• _Problem description_
Of the material below, only the lines from the line containing "obtain ⟨x, _, sets, _, v, hv, w, hw, rfl⟩" down to the line containing "by simp [Bundle.advance])" belong in the answer, written out exactly.

• _Material provided_
theorem setCsi2State_keeps (b : Nat) (c : Csi2State) (s : State) : s.Keeps (setCsi2State b c s) :=
  modBundle_keeps_quiet _ _ _ (fun x => by simp)

theorem afterCsi1Close_keeps {b : Nat} {s u : State} (h : afterCsi1Close b s = .ok u) : s.Keeps u := by
  simp only [afterCsi1Close, bind_eq_ok, getBundle_eq_ok] at h
  obtain ⟨x, _, h⟩ := h
  split at h
  · split at h
    · exact (setCsi2State_keeps _ _ _).trans (emit_keeps h)
    · rw [ok_eq_ok] at h; subst h; exact setCsi2State_keeps _ _ _
  · rw [ok_eq_ok] at h; subst h; exact State.Keeps.refl _

theorem consumeClose_keeps {r : PortRef} {s u : State} (h : consumeClose r s = .ok u) : s.Keeps u := by
  cases r with
  | demuxIn b => simp [consumeClose] at h
  | sch t => exact closeDispatch_keeps h
  | uci f b =>
    cases f with
    | ack => exact uciDecode_keeps h
    | csi2 => exact uciDecode_keeps h
    | csi1 =>
      simp only [consumeClose, bind_eq_ok] at h
      obtain ⟨v, hv, h⟩ := h
      exact (uciDecode_keeps hv).trans (afterCsi1Close_keeps h)

theorem consumeFlush_keeps {r : PortRef} {s u : State} (h : consumeFlush r s = .ok u) : s.Keeps u := by
  cases r with
  | demuxIn b => simp [consumeFlush] at h
  | sch t => exact closeDispatch_keeps h
  | uci f b => exact uciDecode_keeps h

theorem issuePublish_keeps {r : PortRef} {ls : List Llr} {s u : State} (h : issuePublish r ls s = .ok u) : s.Keeps u :=
  (record_keeps _ _).trans (publishCopyWith_keeps (fun _ _ => storeAtCount_keeps) h)

theorem issueClose_keeps {consume : PortRef → Op} {r : PortRef} {s u : State}
    (hc : ∀ s t, consume r s = .ok t → s.Keeps t) (h : issueClose consume r s = .ok u) : s.Keeps u :=
  (record_keeps _ _).trans (closeWith_keeps hc h)

theorem emitField_keeps {b : Nat} {f : UciField} {xs : List Nat} {s u : State} (h : emitField b f xs s = .ok u) :
    s.Keeps u := by
  unfold emitField at h
  split at h
  · rw [ok_eq_ok] at h; subst h; exact State.Keeps.refl _
  · simp only [bind_eq_ok, getBundle_eq_ok, need_eq_ok] at h
    obtain ⟨x, _, bits, _, v, hv, h⟩ := h
    split at h
    · exact (issuePublish_keeps hv).trans (issueClose_keeps (fun _ _ => consumeClose_keeps) h)
    · rw [ok_eq_ok] at h; subst h; exact issuePublish_keeps hv

theorem emitSch_keeps {b : Nat} {s u : State} (h : emitSch b s = .ok u) : s.Keeps u := by
  simp only [emitSch, bind_eq_ok, getBundle_eq_ok, need_eq_ok] at h
  obtain ⟨x, _, sets, _, ls, _, h⟩ := h
  split at h
  · rw [ok_eq_ok] at h; subst h; exact State.Keeps.refl _
  · exact issuePublish_keeps h

theorem finishSymbol_keeps {b : Nat} {s u : State} (h : finishSymbol b s = .ok u) : s.Keeps u := by
  simp only [finishSymbol, bind_eq_ok, getBundle_eq_ok, need_eq_ok, ok_eq_ok] at h
  obtain ⟨x, _, sets, _, v, hv, w, hw, rfl⟩ := h
  refine State.Keeps.trans (State.Keeps.trans (State.Keeps.trans ?_ (emitField_keeps hv)) (emitSch_keeps hw)) ?_
  · exact modBundle_keeps_quiet _ _ _ (fun x => by simp [Bundle.withSets])
  · exact modBundle_keeps_quiet _ _ _ (fun x => by simp [Bundle.advance])

theorem demuxSymbol_keeps {b : Nat} {s u : State} (h : demuxSymbol b s = .ok u) : s.Keeps u := by
  simp only [demuxSymbol, bind_eq_ok, getBundle_eq_ok] at h
  obtain ⟨x0, _, x, _, v, hv, w, hw, y, _, h⟩ := h
  have h1 : s.Keeps w := by
    refine State.Keeps.trans (State.Keeps.trans ?_ (emitField_keeps hv)) (emitField_keeps hw)
    exact (record_keeps _ _).trans (modBundle_keeps_quiet _ _ _ (fun x => by simp [Bundle.withSets]))
  split at h
  · rw [ok_eq_ok] at h; subst h; exact h1.trans (modBundle_keeps_quiet _ _ _ (fun x => by simp))
  · exact h1.trans (finishSymbol_keeps h)

theorem demuxResume_keeps {b : Nat} {s u : State} (h : demuxResume b s = .ok u) : s.Keeps u := by
  simp only [demuxResume, bind_eq_ok, getBundle_eq_ok, check_eq_ok, exists_and_left, exists_const] at h
  obtain ⟨x, _, _, h⟩ := h
  exact (record_keeps _ _).trans (finishSymbol_keeps h)

theorem flushField_keeps {b : Nat} {f : UciField} {s u : State} (h : flushField b f s = .ok u) : s.Keeps u := by
  simp only [flushField, bind_eq_ok, getPort_eq_ok] at h
  obtain ⟨p, _, h⟩ := h
  split at h
  · exact issueClose_keeps (fun _ _ => consumeFlush_keeps) h
  · rw [ok_eq_ok] at h; subst h; exact State.Keeps.refl _

theorem demuxFlush_keeps {b : Nat} {s u : State} (h : demuxFlush b s = .ok u) : s.Keeps u := by
  simp only [demuxFlush, bind_eq_ok, getBundle_eq_ok, check_eq_ok, exists_and_left, exists_const] at h
  obtain ⟨x, _, _, v, hv, w, hw, y, hy, h⟩ := h
  refine State.Keeps.trans ?_ (issueClose_keeps (fun _ _ => consumeFlush_keeps) h)
  refine ((((record_keeps _ _).trans (flushField_keeps hv)).trans (flushField_keeps hw)).trans (flushField_keeps hy)).trans ?_
  exact modBundle_keeps_quiet _ _ _ (fun x => by unfold Bundle.decline; split <;> simp)

theorem configureCsiPart2_keeps {tag : BitVec 8} {bits : BitVec 11} {g2 gu : BitVec 24} {s u : State}
    (h : configureCsiPart2 tag bits g2 gu s = .ok u) : s.Keeps u := by
  simp only [configureCsiPart2, bind_eq_ok, getBundle_eq_ok, getTb_eq_ok, need_eq_ok, check_eq_ok, checkAll_eq_ok, ok_eq_ok,
    exists_and_left, exists_const] at h
  obtain ⟨b, _, x, _, _, _, t, _, _, v, hv, w, hw, rfl⟩ := h
  have h0 : ∀ (s : State) (w : Word), s.Keeps { s with a2 := w } := fun s w => by constructor <;> simp
  refine State.Keeps.trans (State.Keeps.trans ?_ (setNofSoftbits_keeps hw)) (modBundle_keeps_quiet _ _ _ (fun x => by simp))
  refine (((record_keeps _ _).trans (h0 _ _)).trans (rebindPort_keeps hv)).trans ?_
  exact modBundle_keeps_quiet _ _ _ (fun x => by simp [Bundle.configure])

theorem csi2None_keeps {tag : BitVec 8} {s u : State} (h : csi2None tag s = .ok u) : s.Keeps u := by
  simp only [csi2None, bind_eq_ok, getBundle_eq_ok, need_eq_ok, check_eq_ok, ok_eq_ok, exists_and_left, exists_const] at h
  obtain ⟨b, _, x, _, _, rfl⟩ := h
  exact ((record_keeps _ _).trans (setCsi2State_keeps _ _ _)).trans (modBundle_keeps_quiet _ _ _ (fun x => by simp))

/-! ### The stream ports -/

theorem consumePublish_keeps {r : PortRef} {ls : List Llr} {s u : State} (h : consumePublish r ls s = .ok u) : s.Keeps u := by
  cases r with
  | sch t => exact storeAtCount_keeps h
  | uci f b => exact storeAtCount_keeps h
  | demuxIn b =>
    simp only [consumePublish, bind_eq_ok, getBundle_eq_ok] at h
    obtain ⟨x, _, h⟩ := h
    have h1 : s.Keeps (s.modBundle b (fun x => x.receive ls)) :=
      modBundle_keeps_quiet _ _ _ (fun x => by simp [Bundle.receive])
    split at h
    · exact h1.trans (demuxSymbol_keeps h)
    · rw [ok_eq_ok] at h; subst h; exact h1

theorem consumeCloseAll_keeps {r : PortRef} {s u : State} (h : consumeCloseAll r s = .ok u) : s.Keeps u := by
  cases r with
  | demuxIn b => exact demuxFlush_keeps h
  | sch t => exact consumeClose_keeps (r := .sch t) h
  | uci f b => exact consumeClose_keeps (r := .uci f b) h

theorem issueReserve_keeps {r : PortRef} {n : Nat} {s : State} {v : Nat × State} (h : issueReserve r n s = .ok v) :
    s.Keeps v.2 := (record_keeps _ _).trans (reserveView_keeps h)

• _Problem solution_
  obtain ⟨x, _, sets, _, v, hv, w, hw, rfl⟩ := h
  refine State.Keeps.trans (State.Keeps.trans (State.Keeps.trans ?_ (emitField_keeps hv)) (emitSch_keeps hw)) ?_
  · exact modBundle_keeps_quiet _ _ _ (fun x => by simp [Bundle.withSets])
  · exact modBundle_keeps_quiet _ _ _ (fun x => by simp [Bundle.advance])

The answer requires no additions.